* **ACTIVITY**
For the listing that follows, give again exactly the lines from the one with "(freeze s).fixed = s.fixed := by" to the one with "(dropRecord s).fixed = s.fixed := by", including both.

____ DATA TO USE

-- ==== Sys2Proof/Certificates/Slice0/Obligations.lean ====
section
/-! DEFINITION. The statements for the provers. A number after R is a rule of spec/; an assumption is a row of
notes/assumptions/. Two choices of the model show in many of them: a command also does what follows at once from what it
did, in a fixed order, so that a statement about a state at rest sees the command's own effect alone (assumption 7); and
a row is EMPTY as soon as its response is ready for the upstream bus (assumption 24). -/

open Sys2Proof Sys2Proof.Machine

/-! ### The step -/

/-- The command at the front of the queue is run, with the queue's rest. -/
def Obligations.StepRunsTheFrontCommand : Prop :=
  ∀ (c : Instr) (rest : List Instr) (s : State),
    step { s with pending := c :: rest } = exec c { s with pending := rest }

/-- The model's choice (assumption 1): on an empty queue one cycle of CLK passes, which is a tick when the phase has
counted a full period of the divisor (R63), and nothing while RESET is asserted (R172). -/
def Obligations.IdleStepIsOneClkCycle : Prop :=
  ∀ s : State, s.pending = [] →
    (s.lines.reset = true → step s = .next s) ∧
    (s.lines.reset = false → s.tb.phase + 1 < s.tb.prescale.divisor →
      step s = .next { s with tb := { s.tb with phase := s.tb.phase + 1 } }) ∧
    (s.lines.reset = false → s.tb.prescale.divisor ≤ s.tb.phase + 1 → step s = exec .tick s)

/-- Every command has a next state in every state, and none touches the queue of commands. The queue, and that a
command which cannot come or is not due is one that changes nothing, are the model's own (assumptions 1, 2, 6, 22, 27). -/
def Obligations.EveryCommandAnswersANextState : Prop :=
  ∀ (c : Instr) (s : State), ∃ t, exec c s = .next t ∧ t.pending = s.pending

/-- What the host configured changes only by the commands that write it and by the resets; the timebase moves only by a
tick, PUT TIMEBASE and the resets; the lines change only by their own commands. -/
def Obligations.ConfigurationTimeAndLinesAreKept : Prop :=
  ∀ (c : Instr) (s t : State), exec c s = .next t →
    (configures c = false → t.setup = s.setup) ∧ (movesTime c = false → t.tb = s.tb) ∧
    (movesLines c = false → t.lines = s.lines)

/-! ### Resets and lines -/

/-- DEVICE_RESET: the reset value of every field for which the spec states one; RESET then stands asserted, ALERT is
released, and the requests that the Request Port had not taken stay on the bus (R172, R44). POWER_ON is the same
(R173; assumption 11). The model's choices: the byte count is 0 (assumption 25), PRST and CS stay as they are
(assumptions 11, 20), and no expiry of the model's own field stands (assumption 29). -/
def Obligations.DeviceResetState : Prop :=
  ∀ s : State, exec .powerOn s = exec .deviceReset s ∧
    ∃ t, exec .deviceReset s = .next t ∧
      (∀ n : Fin 8, t.rows[n] = Row.empty) ∧ t.fq = [] ∧ t.rqp.acceptance = .idle ∧ t.rqp.ready = [] ∧
      t.rqp.presented = s.rqp.acceptance.untaken ++ s.rqp.presented ∧
      (∀ n : Fin 16, t.entries[n].enabled = false ∧ t.entries[n].direction = .read ∧ t.entries[n].low = 0#32 ∧
        t.entries[n].high = 0#32 ∧ t.entries[n].tags = 0#8 ∧ t.entries[n].levels = 0#4 ∧
        t.entries[n].pattern = none ∧ t.entries[n].capture = false ∧ t.entries[n].lossless = false ∧
        t.entries[n].alert = none ∧ t.entries[n].dispose = .none ∧ t.entries[n].stop = false ∧
        t.entries[n].link = none ∧ t.entries[n].nextLevel = none) ∧
      (∀ n : Fin 16, t.totals[n] = 0#32) ∧ (∀ n : Fin 2, t.hold.slots[n] = none) ∧ t.hold.ticket = 0#8 ∧
      t.hold.limit = 0#24 ∧ t.hold.timeoutFail = false ∧ t.hold.holdClass = none ∧
      t.sc = { session := .off, level := 0, reason := .none, stopRecord := .notDue, startLevel := 0,
               levelRecords := false, stallLimit := 256#16 } ∧
      t.tb = { ticks := 0#32, prescale := .div1, phase := 0 } ∧ (∀ n : Fin 4, t.counters[n] = Counter.initial) ∧
      t.rbl = { refTime := 0#32, timeLost := false, losslessSeen := false } ∧
      t.cq = { records := [], lossCount := 0#32, pendingLoss := 0#32, claim := none } ∧
      t.rw = { base := 0#32, limit := 0#32, mode := .loop, watermark := 0, write := 0#32, read := 0#32,
               ringDone := false, armed := true, writer := .idle, written := 0, outstanding := none,
               placement := none } ∧
      t.mpa = { port := .ready, passOver := 0 } ∧ (∀ c : Fin 4, t.au.classes[c] = AlertClass.empty) ∧
      t.au.map = AlertMap.allNone ∧ t.au.alert = false ∧ t.mgp = { frame := .idle, byteCount := 0, answer := [] } ∧
      t.lines = { s.lines with reset := true } ∧ t.pending = s.pending

/-- While RESET is asserted the timebase holds, a request presented is only presented, and CS begins no frame (R172,
R44; assumption 20). At the release the Request Port reads what is presented, as at any REQUEST (R44; assumption 5); a
release that is no release changes nothing (assumption 27). -/
def Obligations.ResetHeldAndReleased : Prop :=
  ∀ s : State,
    (s.lines.reset = true → exec .tick s = .next s) ∧
    (∀ r : Request, s.lines.reset = true →
      exec (.request (some r)) s = .next { s with rqp := { s.rqp with presented := s.rqp.presented ++ [r] } }) ∧
    (s.lines.reset = true → s.lines.cs = false →
      exec .frameStart s = .next { s with lines := { s.lines with cs := true } }) ∧
    (s.lines.reset = true → s.rqp.presented = [] → s.atRest →
      exec .resetRelease s = .next { s with lines := { s.lines with reset := false } }) ∧
    (s.lines.reset = true → s.lines.prst = false → s.rqp.acceptance = .idle →
      exec .resetRelease s = exec (.request none) { s with lines := { s.lines with reset := false } }) ∧
    (s.lines.reset = false → exec .resetRelease s = .next s)
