-- ==== Sys2Proof/Laws/Fixed.lean ====
section
/-! SUPPORT. What no event of the block touches: one lemma for each shared operation, so that no proof unfolds the
operation to see that the configuration, the timebase, the lines, the Management Port and READ stay. -/

namespace Sys2Proof.Machine

/-- The part of the state that requests, responses, records, causes, releases, stops and grants leave alone. -/
structure Fixed where
  setup   : Setup
  tb      : Timebase
  lines   : Lines
  mgp     : ManagementPort
  read    : Word
  choices : Nat
  pending : List Instr

/-- That part of a state. -/
def State.fixed (s : State) : Fixed :=
  { setup := s.setup, tb := s.tb, lines := s.lines, mgp := s.mgp, read := s.rw.read, choices := s.choices,
    pending := s.pending }

variable (s : State)

/-! ### Plain updates -/

@[simp] theorem modifyRow_fixed (tag : Fin 8) (f : Row → Row) : (modifyRow tag f s).fixed = s.fixed := rfl
@[simp] theorem mapRows_fixed (f : Row → Row) : (mapRows f s).fixed = s.fixed := rfl
@[simp] theorem queueForward_fixed (tag : Fin 8) : (queueForward tag s).fixed = s.fixed := rfl
@[simp] theorem respond_fixed (r : Response) : (respond r s).fixed = s.fixed := rfl
@[simp] theorem deliverRow_fixed (tag : Fin 8) (st : RespStatus) : (deliverRow tag st s).fixed = s.fixed := rfl
@[simp] theorem clearDebt_fixed (tag : Fin 8) : (clearDebt tag s).fixed = s.fixed := rfl
@[simp] theorem countLost_fixed (n : Nat) : (countLost n s).fixed = s.fixed := rfl
@[simp] theorem discardCounted_fixed : (discardCounted s).fixed = s.fixed := rfl
@[simp] theorem startPlacement_fixed (p : Placement) : (startPlacement p s).fixed = s.fixed := rfl
@[simp] theorem freeSlot_fixed (n : Fin 2) : (freeSlot n s).fixed = s.fixed := rfl
@[simp] theorem countHits_fixed (set : BitVec 16) : (countHits set s).fixed = s.fixed := rfl
@[simp] theorem releasePort_fixed : (releasePort s).fixed = s.fixed := rfl
@[simp] theorem grantForward_fixed (tag : Fin 8) (rest : List (Fin 8)) (n : Nat) :
    (grantForward tag rest n s).fixed = s.fixed := rfl
@[simp] theorem grantRing_fixed (b : Burst) : (grantRing b s).fixed = s.fixed := rfl

/-- A change of the counters that keeps their configured fields leaves the fixed part alone. -/
theorem counters_fixed (cs : Vector Counter 4) (h : ∀ n : Fin 4, cs[n].setup = s.counters[n].setup) :
    ({ s with counters := cs } : State).fixed = s.fixed := by
  have e : mapVec Counter.setup cs = mapVec Counter.setup s.counters := by
    apply Vector.ext
    intro i hi
    simpa using h ⟨i, hi⟩
  simp [State.fixed, State.setup, e]

@[simp] theorem freeze_fixed : (freeze s).fixed = s.fixed := by
  have h := counters_fixed (mapRows (fun r => { r with late := 0#16 }) s)
    (mapVec (fun c => { c with tickPending := false }) s.counters) (fun n => by simp [Counter.setup])
  simpa [freeze] using h

/-! ### Causes, records -/

@[simp] theorem raise_fixed (cls : Option (Fin 4)) (k : CauseKind) (i : Nat) : (raise cls k i s).fixed = s.fixed := by
  cases cls <;> rfl

@[simp] theorem raiseMapped_fixed (k : CauseKind) (i : Nat) : (raiseMapped k i s).fixed = s.fixed := raise_fixed s _ k i

@[simp] theorem dropRecord_fixed : (dropRecord s).fixed = s.fixed := by
  unfold dropRecord
  split
  · exact raiseMapped_fixed _ _ _
  · rfl

@[simp] theorem append_fixed (rs : List Record) : (append rs s).fixed = s.fixed := by
  unfold append
  dsimp only
  split
  · exact raiseMapped_fixed _ _ _
  · rfl

theorem admitBundle_fixed (own : Bool) (b : RecordBody) {t : State} (h : admitBundle own b s = some t) : t.fixed = s.fixed := by
  unfold admitBundle at h
  split at h
  · simp only [Option.some.injEq] at h
    subst h
    exact append_fixed s _
  · exact absurd h (by simp)

/-! ### Ring Writer -/

@[simp] theorem compareWatermark_fixed : (compareWatermark s).fixed = s.fixed := by
  unfold compareWatermark
  split
  · exact raiseMapped_fixed _ _ _
  · rfl

@[simp] theorem publish_fixed (p : Placement) : (publish p s).fixed = s.fixed := by
  unfold publish
  exact compareWatermark_fixed _

@[simp] theorem arbitrate_fixed : (arbitrate s).fixed = s.fixed := by
  unfold arbitrate
  repeat' split
  all_goals rfl

/-! ### Releases and stops -/

/-- A way to deal with a release's record that leaves the fixed part alone. -/
abbrev FixedMake (make : HitRecord → State → State) : Prop := ∀ h t, (make h t).fixed = t.fixed

theorem releaseSlot_fixed {make : HitRecord → State → State} (hm : FixedMake make) (n : Fin 2) (d : Disposition)
    (words : List Word) : (releaseSlot make n d words s).fixed = s.fixed := by
  unfold releaseSlot
  split
  · rfl
  · dsimp only
    repeat' split
    all_goals simp [hm _ _]

theorem releaseBoth_fixed {make : HitRecord → State → State} (hm : FixedMake make) :
    (releaseBoth make s).fixed = s.fixed := by
  unfold releaseBoth
  rw [releaseSlot_fixed _ hm, releaseSlot_fixed _ hm]

theorem enterStoppingWith_fixed {make : HitRecord → State → State} (hm : FixedMake make) (reason : StopReason) :
    (enterStoppingWith make reason s).fixed = s.fixed := by
  unfold enterStoppingWith
  rw [releaseBoth_fixed _ hm, freeze_fixed]
  rfl

theorem lost_fixed : FixedMake fun _ => countLost 1 := fun _ _ => rfl

@[simp] theorem ringFinished_fixed : (ringFinished s).fixed = s.fixed := by
  unfold ringFinished
  dsimp only
  split
  · rw [enterStoppingWith_fixed _ lost_fixed, raiseMapped_fixed]
    rfl
  · rw [raiseMapped_fixed]
    rfl

@[simp] theorem formPlacement_fixed : (formPlacement s).fixed = s.fixed := by
  unfold formPlacement
  repeat' split
  all_goals first | rfl | simp

@[simp] theorem takeHead_fixed : (takeHead s).fixed = s.fixed := by
  unfold takeHead
  split
  · exact formPlacement_fixed s
  · rfl

@[simp] theorem offer_fixed (own : Bool) (b : RecordBody) : (offer own b s).fixed = s.fixed := by
  unfold offer
  split
  · rfl
  · split
    · rename_i t h
      rw [takeHead_fixed, admitBundle_fixed s own b h]
    · exact dropRecord_fixed s
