-- ==== Sys2Proof/Laws/Rest.lean ====
section
/-! SUPPORT. A state at rest is left alone by the end of a step. -/

namespace Sys2Proof.Machine

variable {s : State}

theorem endLosslessWaits_of_none (hw : s.waitStands = true)
    (hr : s.mayWait = true ∨ ∀ t : Fin 8, s.rows[t].state ≠ .responding) : endLosslessWaits s = s := by
  unfold endLosslessWaits
  split
  · rfl
  · rename_i hm
    have hrows := hr.resolve_left hm
    have hf : ∀ l : List (Fin 8), l.foldl (fun a t => loseWaitingRow t a) s = s := by
      intro l
      induction l with
      | nil => rfl
      | cons x l ih =>
        have e : loseWaitingRow x s = s := by
          have := hrows x
          unfold loseWaitingRow
          split
          · rename_i h _
            exact absurd h this
          · rfl
        rw [List.foldl_cons, e, ih]
    rw [hf]
    unfold loseWaitingWrite
    unfold State.waitStands at hw
    split
    · rename_i h
      rw [h] at hw
      exact absurd hw hm
    all_goals rfl

theorem stopProgress_of_stands (h : s.sc.session = .stopping → s.stoppingStands = true) : stopProgress s = s := by
  unfold stopProgress
  split
  · rename_i hs
    have h' := h hs
    unfold State.stoppingStands at h'
    split at h' <;> simp_all
  · rfl

theorem stopComplete_of_stands (h : s.sc.session = .stopping → s.stoppingStands = true) : stopComplete s = s := by
  unfold stopComplete
  split
  · rename_i hs
    have h' := h hs.1
    unfold State.stoppingStands at h'
    simp_all
  · rfl

theorem resumeWait_of_stands (h : s.waitStands = true) : resumeWait s = s := by
  unfold State.waitStands at h
  unfold resumeWait
  split
  · rename_i hr
    rw [hr] at h
    simp at h
    simp [h]
  · rename_i hr
    rw [hr] at h
    simp only [conflictGate, h, if_true]
    rw [← hr]
  all_goals rfl

theorem arbitrate_of_noGrant (h : s.noGrant = true) : arbitrate s = s := by
  unfold State.noGrant at h
  unfold arbitrate
  split
  · rfl
  · rename_i hp
    rw [hp] at h
    simp at h
    simp [h]

/-- The end of a step leaves a state at rest alone. -/
theorem finish_of_atRest (h : s.atRest) : finish s = s := by
  obtain ⟨hw, hr, hs, hg⟩ := h
  unfold finish
  rw [endLosslessWaits_of_none hw hr, stopProgress_of_stands hs, resumeWait_of_stands hw,
    endLosslessWaits_of_none hw hr, stopProgress_of_stands hs, stopComplete_of_stands hs, arbitrate_of_noGrant hg]

end Sys2Proof.Machine
end

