/-- ACK takes the oldest cause out of its class, and the overflow flag is cleared (R162). -/
theorem State.InBounds.ack (h : s.InBounds) : (ack s).1.InBounds := by
  unfold Machine.ack
  split
  case h_1 => exact h
  case h_2 c _ =>
    split
    case h_1 => exact h
    case h_2 x rest hcauses =>
      obtain ⟨hlength, hkeys, hcounts, -⟩ := h.alerts c
      have hc : s.au.classes[c].causes = x :: rest := hcauses
      rw [hc] at hlength hkeys hcounts
      refine h.withClass c ⟨Nat.le_of_succ_le hlength, ?_, ?_, nofun⟩
      · exact (List.nodup_cons.1 hkeys).2
      · exact fun y hy => hcounts y (List.mem_cons_of_mem _ hy)

theorem State.InBounds.done (h : s.InBounds) : (done s).1.InBounds := by
  unfold Machine.done
  split
  case h_1 => exact h
  case h_2 c _ => exact h.withClass c (h.alerts c)

/-! ### Session commands -/

theorem State.InBounds.restartBlocks (h : s.InBounds) : (restartBlocks s).InBounds := by
  refine ⟨(h.mapCounters fun _ _ hc => hc.rest).counters, fun c => ?_, Nat.zero_le _⟩
  have hc : (Machine.restartBlocks s).au.classes[c] = AlertClass.empty := Vector.getElem_replicate ..
  rw [hc]
  exact AlertClass.sound_empty

theorem State.InBounds.deliverWaiting (h : s.InBounds) (tag : Fin 8) : (deliverWaiting tag s).InBounds := by
  unfold Machine.deliverWaiting
  split
  · exact h.deliverRow tag _
  · exact h

theorem State.InBounds.forwardHeld (h : s.InBounds) : (forwardHeld s).InBounds := by
  unfold Machine.forwardHeld
  split
  · exact h.decideRequest _ _
  all_goals exact h

theorem State.InBounds.restart (h : s.InBounds) : (restart s).1.InBounds := by
  have hstripped : (mapRows Row.strip (Machine.restartBlocks s)).InBounds := h.restartBlocks.congr rfl rfl rfl
  unfold Machine.restart accept
  dsimp only
  generalize mapRows Row.strip (Machine.restartBlocks s) = u at hstripped ⊢
  have hdelivered := hstripped.foldl (f := fun v tag => Machine.deliverWaiting tag v)
    (fun _ tag hv => hv.deliverWaiting tag) allTags
  exact (hdelivered.forwardHeld.releaseBoth (inBoundsMake_makeHit false)).finish

theorem State.InBounds.stop (h : s.InBounds) : (stop s).1.InBounds := by
  unfold Machine.stop
  split
  · exact (h.stopRequest _).finish
  · exact h

theorem State.InBounds.clear (h : s.InBounds) : (clear s).1.InBounds := by
  unfold Machine.clear
  split
  · exact h.congr rfl rfl rfl
  · exact h

theorem State.InBounds.level (h : s.InBounds) (v : Byte) : (level v s).1.InBounds := by
  unfold Machine.level
  split
  · split
    · exact (h.levelRequest _ _ _).finish
    · exact h
  · exact h

theorem State.InBounds.mark (h : s.InBounds) (v : Word) : (mark v s).1.InBounds := by
  unfold Machine.mark
  split
  · split
    case h_1 ha => exact (h.admitBundle ha).takeHead.finish
    case h_2 => exact h
  · exact h

/-! ### PUT, ENABLE and DISABLE -/

theorem State.InBounds.putSession (h : s.InBounds) (b : Bytes 4) : (putSession b s).1.InBounds := by
  unfold Machine.putSession
  repeat' split
  all_goals exact h.congr rfl rfl rfl

theorem State.InBounds.putRing (h : s.InBounds) (b : Bytes 13) : (putRing b s).1.InBounds := by
  unfold Machine.putRing
  repeat' split
  all_goals exact h.congr rfl rfl rfl

theorem State.InBounds.expireBoth (h : s.InBounds) : (expireBoth s).InBounds := by
  have hchosen : ({ s with choices := s.choices + 1 } : State).InBounds := h.congr rfl rfl rfl
  unfold Machine.expireBoth
  split
  · dsimp only
    split
    · exact (hchosen.holdExpire 1).holdExpire 0
    · exact (hchosen.holdExpire 0).holdExpire 1
  · exact (h.holdExpire 0).holdExpire 1

theorem State.InBounds.putHold (h : s.InBounds) (b : Bytes 5) : (putHold b s).1.InBounds := by
  unfold Machine.putHold
  split
  · refine State.InBounds.expireBoth ?_
    exact h.congr rfl rfl rfl
  · exact h

theorem State.InBounds.putTimebase (h : s.InBounds) (b : Bytes 1) : (putTimebase b s).1.InBounds := by
  unfold Machine.putTimebase
  repeat' split
  all_goals exact h.congr rfl rfl rfl

theorem State.InBounds.putAlertmap (h : s.InBounds) (b : Bytes 9) : (putAlertmap b s).1.InBounds := by
  unfold Machine.putAlertmap
  split <;> exact h.congr rfl rfl rfl

theorem State.InBounds.putEntry (h : s.InBounds) (n : Fin 16) (b : Bytes 28) : (putEntry n b s).1.InBounds := by
  unfold Machine.putEntry
  repeat' split
  all_goals exact h.congr rfl rfl rfl

theorem State.InBounds.setCounter (h : s.InBounds) (n : Fin 4) {c : Counter} (hc : c.inRange n) :
    ({ s with counters := s.counters.set n c } : State).InBounds :=
  h.setCounters fun m => by
    have hm : (s.counters.set n c)[m] = if n.val = m.val then c else s.counters[m] := Vector.getElem_set n.isLt m.isLt
    rw [hm]
    split
    case isTrue heq =>
      obtain rfl : n = m := Fin.ext heq
      exact hc
    case isFalse => exact h.counters m

theorem State.InBounds.putCounter (h : s.InBounds) (n : Fin 4) (b : Bytes 11) : (putCounter n b s).1.InBounds := by
  unfold Machine.putCounter
  split
  case h_1 => exact h
  case h_2 c hb =>
    have hc := inRange_of_counterOf hb
    split
    · split
      · obtain ⟨hconstant, hvalue, -, hrest⟩ := h.counters n
        obtain ⟨hpending, -⟩ := hc
        exact h.setCounter n ⟨hconstant, hvalue, by simpa using hpending, hrest⟩
      · exact h
    · exact h.setCounter n hc

theorem State.InBounds.setEnabled (h : s.InBounds) (n : Byte) (on : Bool) : (setEnabled n on s).1.InBounds := by
  unfold Machine.setEnabled
  split <;> exact h.congr rfl rfl rfl

/-! ### Every command keeps the bounds -/

theorem inBounds_exec {c : Instr} (h : s.InBounds) (he : exec c s = .next t) : t.InBounds := by
  cases c with
  | request r =>
    have hpresented : ({ s with rqp := { s.rqp with presented := s.rqp.presented ++ r.toList } } : State).InBounds :=
      h.congr rfl rfl rfl
    cases he
    split
    · exact hpresented.readOldest.finish
    · exact hpresented
  | losslessGatePass => cases he; exact h.gatePass
  | respondingRecordPlaced tag => cases he; exact h.placeWaiting tag
  | stopRecordReoffer => cases he; exact h.reofferStop
  | losslessStallTimeout tag => cases he; exact h.stallTimeout tag
  | responseDelivery n =>
    cases he
    split <;> exact h.congr rfl rfl rfl
  | memoryResponse m =>
    cases he
    split
    · exact h.forwardedResponse _ _ _
    · exact h.ringResponse _
  | portReturnToReady =>
    have hready : ({ s with mpa := { s.mpa with port := .ready } } : State).InBounds := h.congr rfl rfl rfl
    cases he
    split
    · exact hready.arbitrate
    · exact h
  | tick => cases he; exact h.tick
  | counterExpiry => cases he; exact h.expireCounters
  | holdTimeout n => cases he; exact h.holdExpire n
  | autonomousGap => cases he; exact h.autonomousGap
  | pathReset => cases he; exact h.pathReset
  | prstDeasserted => cases he; exact h.endPathReset
  | deviceReset | powerOn => cases he; exact inBounds_resetPart s
  | resetRelease => cases he; exact h.releaseReset
  | truncatedFrame | frameEnd | csDeassertedAfterReset => cases he; exact h.deassertCs _
  | frameStart => cases he; exact h.assertCs
  | unknownCommand code | getUnknownItem code =>
    cases he
    split
    · exact h
    · exact h.takeCommand h
  | getEntry n =>
    cases he
    exact h.takeCommand (by cases entryNumber n <;> exact h)
  | putUnsupportedItem code =>
    cases he
    split
    · split
      · exact h.takeCommand h
      · exact h
    · exact h.takeCommand h
  | status | getSession | getRing | getHold | getTimebase | getAlertmap | getTotals | getCounter | getSlot
  | getInflight => cases he; exact h.takeCommand h
  | putSession b => cases he; exact h.takeCommand (h.putSession b)
  | putRing b => cases he; exact h.takeCommand (h.putRing b)
  | putHold b => cases he; exact h.takeCommand (h.putHold b)
  | putTimebase b => cases he; exact h.takeCommand (h.putTimebase b)
  | putAlertmap b => cases he; exact h.takeCommand (h.putAlertmap b)
  | putEntry n b => cases he; exact h.takeCommand (h.putEntry n b)
  | putCounter n b => cases he; exact h.takeCommand (h.putCounter n b)
  | enable n => cases he; exact h.takeCommand (h.setEnabled n true)
  | disable n => cases he; exact h.takeCommand (h.setEnabled n false)
  | arm => cases he; exact h.takeCommand h.arm
  | stop => cases he; exact h.takeCommand h.stop
  | restart => cases he; exact h.takeCommand h.restart
  | clear => cases he; exact h.takeCommand h.clear
  | level v => cases he; exact h.takeCommand (h.level v)
  | readptr v => cases he; exact h.takeCommand (h.readptr v)
  | mark v => cases he; exact h.takeCommand (h.mark v)
  | release slot ticket disposition count words =>
    cases he
    split
    · exact h
    · exact h.takeCommand (h.release slot ticket disposition count words)
  | ack => cases he; exact h.takeCommand h.ack
  | done => cases he; exact h.takeCommand h.done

________

* **THE ANSWER**
@[simp] theorem freeze_fixed : (freeze s).fixed = s.fixed := by
  have h := counters_fixed (mapRows (fun r => { r with late := 0#16 }) s)
    (mapVec (fun c => { c with tickPending := false }) s.counters) (fun n => by simp [Counter.setup])
  simpa [freeze] using h

/-! ### Causes, records -/

@[simp] theorem raise_fixed (cls : Option (Fin 4)) (k : CauseKind) (i : Nat) : (raise cls k i s).fixed = s.fixed := by
  cases cls <;> rfl

@[simp] theorem raiseMapped_fixed (k : CauseKind) (i : Nat) : (raiseMapped k i s).fixed = s.fixed := raise_fixed s _ k i

@[simp] theorem dropRecord_fixed : (dropRecord s).fixed = s.fixed := by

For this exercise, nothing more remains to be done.